En lo que refiere al plan de estudios de la Bauhaus no se hablaba de alumnos y profesores, sino de maestros y aprendices. El plan de estudios se dividía en un curso de aprendices, un curso de oficiales y uno de jóvenes maestros. Este plan consistía en un curso preliminar que recibía el nombre de Vorkurs, donde se aprendían los principios básicos del diseño y la teoría del color. Al finalizar, los alumnos ingresaban en uno de los talleres, donde se especializaban en al menos uno de los oficios. Dentro de la Bauhaus existieron cuatro figuras que resaltaron a nivel pedagógico; Johannes Itten, Lázlo Moholy-Naggy, Josef Albers y Paul Klee. Cada uno implementó en sus clases, métodos pedagógicos distintos.
Si se tomaran por ejemplo los métodos de enseñanza de Johannes Itten, se vería que sus clases se basan en la pedagogía del aprender haciendo, pedagogía que impartía a través del expresionismo pictórico y varias filosofías orientales. Itten incentivaba a sus estudiantes a la experimentación con el fin de enseñarles los fundamentos y características de los materiales, la composición y el color. Como se explica en el texto Pedagogía de la Bauhaus. 

Su propósito era desarrollar la creatividad y espontaneidad del estudiante para que, a través de la expresión libre, tomara conciencia de su capacidad creadora y su sensibilidad artística.
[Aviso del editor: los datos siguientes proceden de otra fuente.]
-- ==== Sys2Proof/Laws/Frames.lean ====
section
/-!
SUPPORT. What the shared operations may change: setting a status bit (`Told`), writing an event record (`Logged`) and sending on
a link (`Sent`), each said once; and from it, for each operation, one lemma for each field it leaves as it was.
-/
set_option linter.unusedTactic false
set_option linter.unreachableTactic false
set_option linter.unusedVariables false
set_option linter.unusedSimpArgs false

namespace Sys2Proof.Machine

/-- What setting a status bit and requesting its message may change: headers, tenants' notices, the endpoint and what is sent. -/
structure Told (s t : State) : Prop where
  pending : t.pending = s.pending
  now : t.now = s.now
  freeCtr : t.freeCtr = s.freeCtr
  aon : t.aon = s.aon
  nvm : t.nvm = s.nvm
  regs : t.regs = s.regs
  pins : t.pins = s.pins
  dev : t.dev = s.dev
  clk : t.clk = s.clk
  pwr : t.pwr = s.pwr
  boot : t.boot = s.boot
  upd : t.upd = s.upd
  troutes : t.troutes = s.troutes
  hqm : t.hqm = s.hqm
  own : t.own = s.own
  ciph : t.ciph = s.ciph
  sign : t.sign = s.sign
  chainU : t.chainU = s.chainU
  med : t.med = s.med
  dram : t.dram = s.dram
  sram : t.sram = s.sram
  bpm : t.bpm = s.bpm
  squall : t.squall = s.squall
  evr : t.evr = s.evr
  mtr : t.mtr = s.mtr
  disp : t.disp = s.disp
  qspi : t.qspi = s.qspi
  spit : t.spit = s.spit
  i2ct : t.i2ct = s.i2ct
  i2ci : t.i2ci = s.i2ci
  gpio : t.gpio = s.gpio
  vfl : t.vfl = s.vfl
  vfr : t.vfr = s.vfr
  mir : t.mir = s.mir
  hkp : t.hkp = s.hkp
  thr : t.thr = s.thr
  dbg : t.dbg = s.dbg

theorem Told.rfl' (s : State) : Told s s := by constructor <;> rfl

theorem Told.trans {s t u : State} (h : Told s t) (g : Told t u) : Told s u := by
  constructor
  · exact g.pending.trans h.pending
  · exact g.now.trans h.now
  · exact g.freeCtr.trans h.freeCtr
  · exact g.aon.trans h.aon
  · exact g.nvm.trans h.nvm
  · exact g.regs.trans h.regs
  · exact g.pins.trans h.pins
  · exact g.dev.trans h.dev
  · exact g.clk.trans h.clk
  · exact g.pwr.trans h.pwr
  · exact g.boot.trans h.boot
  · exact g.upd.trans h.upd
  · exact g.troutes.trans h.troutes
  · exact g.hqm.trans h.hqm
  · exact g.own.trans h.own
  · exact g.ciph.trans h.ciph
  · exact g.sign.trans h.sign
  · exact g.chainU.trans h.chainU
  · exact g.med.trans h.med
  · exact g.dram.trans h.dram
  · exact g.sram.trans h.sram
  · exact g.bpm.trans h.bpm
  · exact g.squall.trans h.squall
  · exact g.evr.trans h.evr
  · exact g.mtr.trans h.mtr
  · exact g.disp.trans h.disp
  · exact g.qspi.trans h.qspi
  · exact g.spit.trans h.spit
  · exact g.i2ct.trans h.i2ct
  · exact g.i2ci.trans h.i2ci
  · exact g.gpio.trans h.gpio
  · exact g.vfl.trans h.vfl
  · exact g.vfr.trans h.vfr
  · exact g.mir.trans h.mir
  · exact g.hkp.trans h.hkp
  · exact g.thr.trans h.thr
  · exact g.dbg.trans h.dbg

theorem Told.mk2 {s x : State} {outbox : List Output} {hdr : Vector PageHdr 128} {pcie : PcieS} {tnt : Vector Tenant 64} :
    Told s (State.mk x.pending x.now x.freeCtr outbox x.aon x.nvm hdr x.regs x.pins x.dev x.clk x.pwr x.boot x.upd pcie x.troutes tnt x.hqm x.own x.ciph x.sign x.chainU x.med x.dram x.sram x.bpm x.squall x.evr x.mtr x.disp x.qspi x.spit x.i2ct x.i2ci x.gpio x.vfl x.vfr x.mir x.hkp x.thr x.dbg) = Told s x := by
  apply propext
  constructor
  · intro h
    exact h.trans (by constructor <;> rfl)
  · intro h
    exact h.trans (by constructor <;> rfl)

theorem Told.foldl {α : Type} {s x : State} {f : State → α → State} {l : List α} (g : ∀ a b, Told s a → Told s (f a b))
    (h : Told s x) : Told s (l.foldl f x) := by
  induction l generalizing x with
  | nil => exact h
  | cons b r ih => exact ih (g x b h)


theorem told_emit {s0 : State} (s : State) (o : Output) (hk : Told s0 s) : Told s0 (State.emit s o) := by
  unfold State.emit
  try dsimp only
  repeat' (first | with_reducible assumption | simp only [Told.mk2] | (intro _) | split)

theorem told_updHdr {s0 : State} (s : State) (p : Page) (f : PageHdr → PageHdr) (hk : Told s0 s) : Told s0 (State.updHdr s p f) := by
  unfold State.updHdr
  try dsimp only
  repeat' (first | with_reducible assumption | simp only [Told.mk2] | (intro _) | split)

theorem told_updTnt {s0 : State} (s : State) (t : Tid) (f : Tenant → Tenant) (hk : Told s0 s) : Told s0 (State.updTnt s t f) := by
  unfold State.updTnt
  try dsimp only
  repeat' (first | with_reducible assumption | simp only [Told.mk2] | (intro _) | split)

theorem told_updFn {s0 : State} (s : State) (n : Fn) (f : FnS → FnS) (hk : Told s0 s) : Told s0 (State.updFn s n f) := by
  unfold State.updFn
  try dsimp only
  repeat' (first | with_reducible assumption | simp only [Told.mk2] | (intro _) | split)

theorem told_request {s0 : State} (s : State) (fn : Fn) (vec : Nat) (hk : Told s0 s) : Told s0 (State.request s fn vec) := by
  unfold State.request
  try dsimp only
  repeat' (first | with_reducible assumption | with_reducible apply told_emit | with_reducible apply told_updFn | simp only [Told.mk2] | (intro _) | split)

theorem told_requestBlock {s0 : State} (s : State) (n : Nat) (hk : Told s0 s) : Told s0 (State.requestBlock s n) := by
  unfold State.requestBlock
  try dsimp only
  repeat' (first | with_reducible assumption | with_reducible apply told_request | simp only [Told.mk2] | (intro _) | split)

theorem told_noticeBlock {s0 : State} (s : State) (n : Nat) (hk : Told s0 s) : Told s0 (State.noticeBlock s n) := by
  unfold State.noticeBlock
  try dsimp only
  repeat' (first | with_reducible assumption | with_reducible apply told_updTnt | simp only [Told.mk2] | (intro _) | split)
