theorem hqm_freeByte {s0 : State} (s : State) (hks : SameHqm s0 s) : SameHqmK4 s0 (State.freeByte s) := by
  unfold State.freeByte
  try dsimp only
  repeat' (first | with_reducible assumption | with_reducible apply hqm_drawn | with_reducible apply SameHqmK4.mk | simp only [SameHqm.mk3] | (intro _) | split)

theorem hqm_eccCorrected {s0 : State} (s : State) (hks : SameHqm s0 s) : SameHqm s0 (State.eccCorrected s) := by
  unfold State.eccCorrected
  try dsimp only
  repeat' (first | with_reducible assumption | with_reducible apply hqm_raise | simp only [SameHqm.mk3] | (intro _) | split)

theorem hqm_eccEvent {s0 : State} (s : State) (m : MemKind) (addr : DWord) (owner : Nat) (tenant : Byte) (rec : Bool) (hks :
      SameHqm s0 s) : SameHqm s0 (State.eccEvent s m addr owner tenant rec) := by
  unfold State.eccEvent
  try dsimp only
  repeat' (first | with_reducible assumption | with_reducible apply hqm_raise | with_reducible apply hqm_raiseRec | simp only [SameHqm.mk3] | (intro _) | split)

theorem hqm_readAgain {s0 : State} (s : State) (d : BoardDesc) (tag : Tag) (c : Cmd) (k : Nat) (hks : SameHqm s0 s) : SameHqm
      s0 (State.readAgain s d tag c k) := by
  unfold State.readAgain
  try dsimp only
  repeat' (first | with_reducible assumption | with_reducible apply hqm_queueReads | simp only [SameHqm.mk3] | (intro _) | split)

theorem hqm_spoil {s0 : State} (s : State) (h : Nat) (b : Buf) (hks : SameHqm s0 s) : SameHqm s0 (State.spoil s h b) := by
  unfold State.spoil
  try dsimp only
  repeat' (first | with_reducible assumption | with_reducible apply hqm_drawn | with_reducible apply hqm_updZone | with_reducible apply hqm_updBuf | simp only [SameHqm.mk3] | (intro _) | split)
end Sys2Proof.Machine
end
Sus clases se estructuraban en torno a tres aspectos: bocetos de la naturaleza y la materia: con ellos buscaba que los alumnos expresaran la esencia y las contradicciones de los elementos. Análisis de los viejos maestros: se intentaban buscar las líneas principales, las curvas, el movimiento, el ritmo del cuadro, buscando lo esencial del mismo. Clases de desnudos: se trataba de representaciones rítmicas del cuerpo, no de reproducciones fieles de la realidad, en una búsqueda del ritmo interno de la figura humana. Ejercicios del curso preliminar de Itten. Como maestro, Itten daba una especial importancia a la intuición y el autodescubrimiento personal por medio de la abstracción. (Junta de Andalucía, s.f).

Puede verse que su forma de enseñar era distinta a la de la mayoría de los cursos de su época, en la cual las clases se basaban más que nada en cursos teóricos. Cabe mencionar que Itten fue el primer maestro del curso preliminar de la Bauhaus y luego de que él se fuera de esta, vinieron otros maestros que tenían formas de enseñanza distintas a la suya, pero que también se oponían al sistema academicista. 
Una vez que Itten abandonó la Bauhaus, el curso preliminar quedó en manos del maestro Lázlo Moholy-Naggy. Este hombre planteó una enseñanza en la cual se introdujeron las bases del constructivismo, para un arte basado más en la idea que en la inspiración. Moholy-Nagy apoyaba el método de enseñanza de Itten, sin embargo en sus clases, decidió quitar el misticismo y la filosofía para centrarse más en la práctica y en la técnica, a través de la racionalidad. Su idea era lograr que el arte se viera inmerso en la sociedad industrial, esta era su mayor diferencia con la enseñanza de Itten, ya que este último no creía que el arte debía de estar unido a la técnica. MoholyNagy se hizo cargo de los talleres de metales y fotografía, sus métodos pedagógicos fueron apoyados por Josef Albers, quien más tarde sería el nuevo maestro del curso preliminar. Esto son solo dos de los maestros de la Bauhaus, aunque es claro que ambos tuvieron visiones pedagógicas que no coincidían las visiones academicistas de la época. Si bien la Bauhaus fue cerrada por las autoridades prusianas del partido Nazi, su forma de enseñanza trascendió en el tiempo y aún hoy es recordada como patrimonio de la humanidad, con varias universidades imitando su estilo pedagógico. 
Ya se ha visto en este ensayo cómo fue planteado el constructivismo pedagógico en la historia y cómo distintos tipos de pedagogía de carácter constructivista han sido aplicadas a través de la historia. Por lo que ahora cabe preguntarse ¿es viable este tipo de pedagogía en la educación universitaria? Nuevamente la respuesta es sí. La única conclusión posible es que aún en los tiempos modernos de hoy es posible implementar el aprender haciendo. Solo es cuestión de adaptarlo a las necesidades y requerimientos de la materia y el campo de la materia que se este intentando enseñar. Las universidades de hoy implementan una mezcla de ambos sistemas, el constructivista y el conductista, si se quisiera se podría implementar aún más el constructivismo en las clases universitarias, descartando de a poco las clases magistrales. Esto no supondría un problema ya que en el constructivismo se implementa el aprendizaje teórico a través de la teoría y la lectura. Por lo cual abrirle paso a esta corriente pedagógica no afectaría el aprendizaje teórico de los estudiantes, sino que al contrario sería beneficioso. Ojala llegue el tiempo en que puedan verse grupos estudiantiles aprendiendo desde la práctica, sin dirigir la mirada hacia un podio, esperando a que un sola persona o un libro les imparta el conocimiento necesario para sus futuras carreras. 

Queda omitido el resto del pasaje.